2 shunfurh shunfurh 于 2017.09.10 10:01 提问

The Erythea Campaign

O' mighty warrior,

Thy mission is to slay the foul king of Erythea.
Thou shall find him in his realm in the south.

God bless you,
King of Isladia.
After reading the order, you know you have a long, dangerous way down to the south, to find the king of Erythea in his realm and kill him. The Erythea realm is a rectangular region, with a number of horrible strongholds in it. Impenetrable walls enclose the region, so the only way for you to enter the realm is to fly by your Pegasus (flying horse) and land in some point in the region. The hiding place of the king is known so you just need to find your way to that location. As the area is extensive and covered by different terrain types, you have to travel on the grid-like roads in the region. The problem is, there are many guards on the towers of strongholds who can see you, and once seen, you have no chance to see your family again! The closer you travel to the strongholds, the greater the chances to be seen by the guards.

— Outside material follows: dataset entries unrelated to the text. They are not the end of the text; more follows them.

-- ==== Sys2Proof/Laws/State.lean ====
section
/-! SUPPORT. One lemma per field and update of the state, and what reads of registers and bytes see of an update.
Each equation holds by rfl; it is written .trans rfl rfl so that simp rewrites with it and leaves a proof that the kernel
checks step by step, instead of comparing whole states (an unlisted register reads its reset value from the long table
of rows). -/

namespace Sys2Proof.Machine

/-! ### A register field written -/

@[simp] theorem wr_pending (s : State) (f : RF) (v : Nat) : (s.wr f v).pending = s.pending := .trans rfl rfl
@[simp] theorem wr_time (s : State) (f : RF) (v : Nat) : (s.wr f v).time = s.time := .trans rfl rfl
@[simp] theorem wr_free (s : State) (f : RF) (v : Nat) : (s.wr f v).free = s.free := .trans rfl rfl
@[simp] theorem wr_mem (s : State) (f : RF) (v : Nat) : (s.wr f v).mem = s.mem := .trans rfl rfl
@[simp] theorem wr_sys (s : State) (f : RF) (v : Nat) : (s.wr f v).sys = s.sys := .trans rfl rfl
@[simp] theorem wr_dic (s : State) (f : RF) (v : Nat) : (s.wr f v).dic = s.dic := .trans rfl rfl
@[simp] theorem wr_mg (s : State) (f : RF) (v : Nat) : (s.wr f v).mg = s.mg := .trans rfl rfl
@[simp] theorem wr_mb (s : State) (f : RF) (v : Nat) : (s.wr f v).mb = s.mb := .trans rfl rfl
@[simp] theorem wr_pb (s : State) (f : RF) (v : Nat) : (s.wr f v).pb = s.pb := .trans rfl rfl
@[simp] theorem wr_vq (s : State) (f : RF) (v : Nat) : (s.wr f v).vq = s.vq := .trans rfl rfl
@[simp] theorem wr_le (s : State) (f : RF) (v : Nat) : (s.wr f v).le = s.le := .trans rfl rfl
@[simp] theorem wr_sv (s : State) (f : RF) (v : Nat) : (s.wr f v).sv = s.sv := .trans rfl rfl
@[simp] theorem wr_pf (s : State) (f : RF) (v : Nat) : (s.wr f v).pf = s.pf := .trans rfl rfl
@[simp] theorem wr_sn (s : State) (f : RF) (v : Nat) : (s.wr f v).sn = s.sn := .trans rfl rfl
@[simp] theorem wr_tr (s : State) (f : RF) (v : Nat) : (s.wr f v).tr = s.tr := .trans rfl rfl
@[simp] theorem wr_fb (s : State) (f : RF) (v : Nat) : (s.wr f v).fb = s.fb := .trans rfl rfl
@[simp] theorem wr_tw (s : State) (f : RF) (v : Nat) : (s.wr f v).tw = s.tw := .trans rfl rfl
@[simp] theorem wr_ca (s : State) (f : RF) (v : Nat) : (s.wr f v).ca = s.ca := .trans rfl rfl
@[simp] theorem wr_regs (s : State) (f : RF) (v : Nat) :
    (s.wr f v).regs = regStore s.regs f.addr (BitVec.ofNat 32 (withBits (s.word f.addr) f.hi f.lo v)) := .trans rfl rfl
@[simp] theorem putBit_eq (s : State) (f : RF) (b : Bool) : s.putBit f b = s.wr f (b2n b) := .trans rfl rfl
@[simp] theorem wrf_eq (s : State) (f : RF) (x : F32) : s.wrf f x = s.wr f x.toNat := .trans rfl rfl
@[simp] theorem wr_byte (s : State) (f : RF) (v a : Nat) : (s.wr f v).byte a = s.byte a := .trans rfl rfl

/-! ### The part sys changed -/

@[simp] theorem onSys_pending (s : State) (g : Sys → Sys) : (s.onSys g).pending = s.pending := .trans rfl rfl
@[simp] theorem onSys_time (s : State) (g : Sys → Sys) : (s.onSys g).time = s.time := .trans rfl rfl
@[simp] theorem onSys_free (s : State) (g : Sys → Sys) : (s.onSys g).free = s.free := .trans rfl rfl
@[simp] theorem onSys_regs (s : State) (g : Sys → Sys) : (s.onSys g).regs = s.regs := .trans rfl rfl
@[simp] theorem onSys_mem (s : State) (g : Sys → Sys) : (s.onSys g).mem = s.mem := .trans rfl rfl
@[simp] theorem onSys_sys (s : State) (g : Sys → Sys) : (s.onSys g).sys = g s.sys := .trans rfl rfl
@[simp] theorem onSys_dic (s : State) (g : Sys → Sys) : (s.onSys g).dic = s.dic := .trans rfl rfl
@[simp] theorem onSys_mg (s : State) (g : Sys → Sys) : (s.onSys g).mg = s.mg := .trans rfl rfl
@[simp] theorem onSys_mb (s : State) (g : Sys → Sys) : (s.onSys g).mb = s.mb := .trans rfl rfl
@[simp] theorem onSys_pb (s : State) (g : Sys → Sys) : (s.onSys g).pb = s.pb := .trans rfl rfl
@[simp] theorem onSys_vq (s : State) (g : Sys → Sys) : (s.onSys g).vq = s.vq := .trans rfl rfl
@[simp] theorem onSys_le (s : State) (g : Sys → Sys) : (s.onSys g).le = s.le := .trans rfl rfl
@[simp] theorem onSys_sv (s : State) (g : Sys → Sys) : (s.onSys g).sv = s.sv := .trans rfl rfl
@[simp] theorem onSys_pf (s : State) (g : Sys → Sys) : (s.onSys g).pf = s.pf := .trans rfl rfl
@[simp] theorem onSys_sn (s : State) (g : Sys → Sys) : (s.onSys g).sn = s.sn := .trans rfl rfl
@[simp] theorem onSys_tr (s : State) (g : Sys → Sys) : (s.onSys g).tr = s.tr := .trans rfl rfl
@[simp] theorem onSys_fb (s : State) (g : Sys → Sys) : (s.onSys g).fb = s.fb := .trans rfl rfl
@[simp] theorem onSys_tw (s : State) (g : Sys → Sys) : (s.onSys g).tw = s.tw := .trans rfl rfl
@[simp] theorem onSys_ca (s : State) (g : Sys → Sys) : (s.onSys g).ca = s.ca := .trans rfl rfl
@[simp] theorem onSys_word (s : State) (g : Sys → Sys) (a : Nat) : (s.onSys g).word a = s.word a := .trans rfl rfl
@[simp] theorem onSys_rd (s : State) (g : Sys → Sys) (f : RF) : (s.onSys g).rd f = s.rd f := .trans rfl rfl
@[simp] theorem onSys_bit (s : State) (g : Sys → Sys) (f : RF) : (s.onSys g).bit f = s.bit f := .trans rfl rfl
@[simp] theorem onSys_byte (s : State) (g : Sys → Sys) (a : Nat) : (s.onSys g).byte a = s.byte a := .trans rfl rfl

/-! ### The part dic changed -/

@[simp] theorem onDic_pending (s : State) (g : Dic → Dic) : (s.onDic g).pending = s.pending := .trans rfl rfl
@[simp] theorem onDic_time (s : State) (g : Dic → Dic) : (s.onDic g).time = s.time := .trans rfl rfl
@[simp] theorem onDic_free (s : State) (g : Dic → Dic) : (s.onDic g).free = s.free := .trans rfl rfl
@[simp] theorem onDic_regs (s : State) (g : Dic → Dic) : (s.onDic g).regs = s.regs := .trans rfl rfl
@[simp] theorem onDic_mem (s : State) (g : Dic → Dic) : (s.onDic g).mem = s.mem := .trans rfl rfl
@[simp] theorem onDic_sys (s : State) (g : Dic → Dic) : (s.onDic g).sys = s.sys := .trans rfl rfl
@[simp] theorem onDic_dic (s : State) (g : Dic → Dic) : (s.onDic g).dic = g s.dic := .trans rfl rfl
@[simp] theorem onDic_mg (s : State) (g : Dic → Dic) : (s.onDic g).mg = s.mg := .trans rfl rfl
@[simp] theorem onDic_mb (s : State) (g : Dic → Dic) : (s.onDic g).mb = s.mb := .trans rfl rfl
@[simp] theorem onDic_pb (s : State) (g : Dic → Dic) : (s.onDic g).pb = s.pb := .trans rfl rfl
@[simp] theorem onDic_vq (s : State) (g : Dic → Dic) : (s.onDic g).vq = s.vq := .trans rfl rfl
@[simp] theorem onDic_le (s : State) (g : Dic → Dic) : (s.onDic g).le = s.le := .trans rfl rfl
@[simp] theorem onDic_sv (s : State) (g : Dic → Dic) : (s.onDic g).sv = s.sv := .trans rfl rfl
@[simp] theorem onDic_pf (s : State) (g : Dic → Dic) : (s.onDic g).pf = s.pf := .trans rfl rfl
@[simp] theorem onDic_sn (s : State) (g : Dic → Dic) : (s.onDic g).sn = s.sn := .trans rfl rfl
@[simp] theorem onDic_tr (s : State) (g : Dic → Dic) : (s.onDic g).tr = s.tr := .trans rfl rfl
@[simp] theorem onDic_fb (s : State) (g : Dic → Dic) : (s.onDic g).fb = s.fb := .trans rfl rfl
@[simp] theorem onDic_tw (s : State) (g : Dic → Dic) : (s.onDic g).tw = s.tw := .trans rfl rfl
@[simp] theorem onDic_ca (s : State) (g : Dic → Dic) : (s.onDic g).ca = s.ca := .trans rfl rfl
@[simp] theorem onDic_word (s : State) (g : Dic → Dic) (a : Nat) : (s.onDic g).word a = s.word a := .trans rfl rfl
@[simp] theorem onDic_rd (s : State) (g : Dic → Dic) (f : RF) : (s.onDic g).rd f = s.rd f := .trans rfl rfl
@[simp] theorem onDic_bit (s : State) (g : Dic → Dic) (f : RF) : (s.onDic g).bit f = s.bit f := .trans rfl rfl
@[simp] theorem onDic_byte (s : State) (g : Dic → Dic) (a : Nat) : (s.onDic g).byte a = s.byte a := .trans rfl rfl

The problem is to find the safest way from the point your Pegasus lands to the point where the king is.

More abstractly, you have an m X n grid with squares of the same size, denoting the realm and the roads in it. You can travel along the lines in the grid (roads), and at each intersection (road crossing) you may turn into another road. Assume each stronghold comprises a set of adjacent squares of the grid (Figure 1). As you cannot enter a stronghold, your path never intersects the interior of a stronghold, yet you can travel on a road which is on stronghold boundaries (Figure 2). Suppose you can land your Pegasus exactly on a road crossing (the source point - S in Figure 1) and the hiding place of the king is on another road crossing (the destination point - D in Figure 1). Neither of these points lie inside a stronghold but may be placed on a stronghold boundary (as D does in Figure 1). Each road crossing is assigned a risk level which depends on the shortest road distance from the crossing to a point of the grid which is on the boundary of a stronghold. For a road crossing with the shortest road distance d to a boundary of strongholds, the risk level equals to m + n - d (Figure 3). It is assumed that there is at least one stronghold in the region, so that the definition of risk level is well-defined. The problem is, given the region's map and the source and destination points, find the path from the source to the destination which lies on the grid lines, so that sum of the risk levels of the points on the path (including source and destination) be minimum. As stated before, the path cannot intersect the interior of a stronghold.

Input

The input file consists of several test cases. The first line of the file contains a single number M, which is the number of test cases in the file (1 <= M <= 10). The rest of the file consists of the data of the test cases. Each test case data begins with a line containing the number of rows and the number of columns in the grid, which are in the range 1 to 80. The second line of a test case contains two pairs of integers, which are y and x coordinates of the source point (where the Pegasus landed) and the y and x coordinates of the destination point (where you may find the king). The horizontal and vertical lines in the grid are indexed from left to right and top to bottom from 0, so the coordinates can be expressed using these indices.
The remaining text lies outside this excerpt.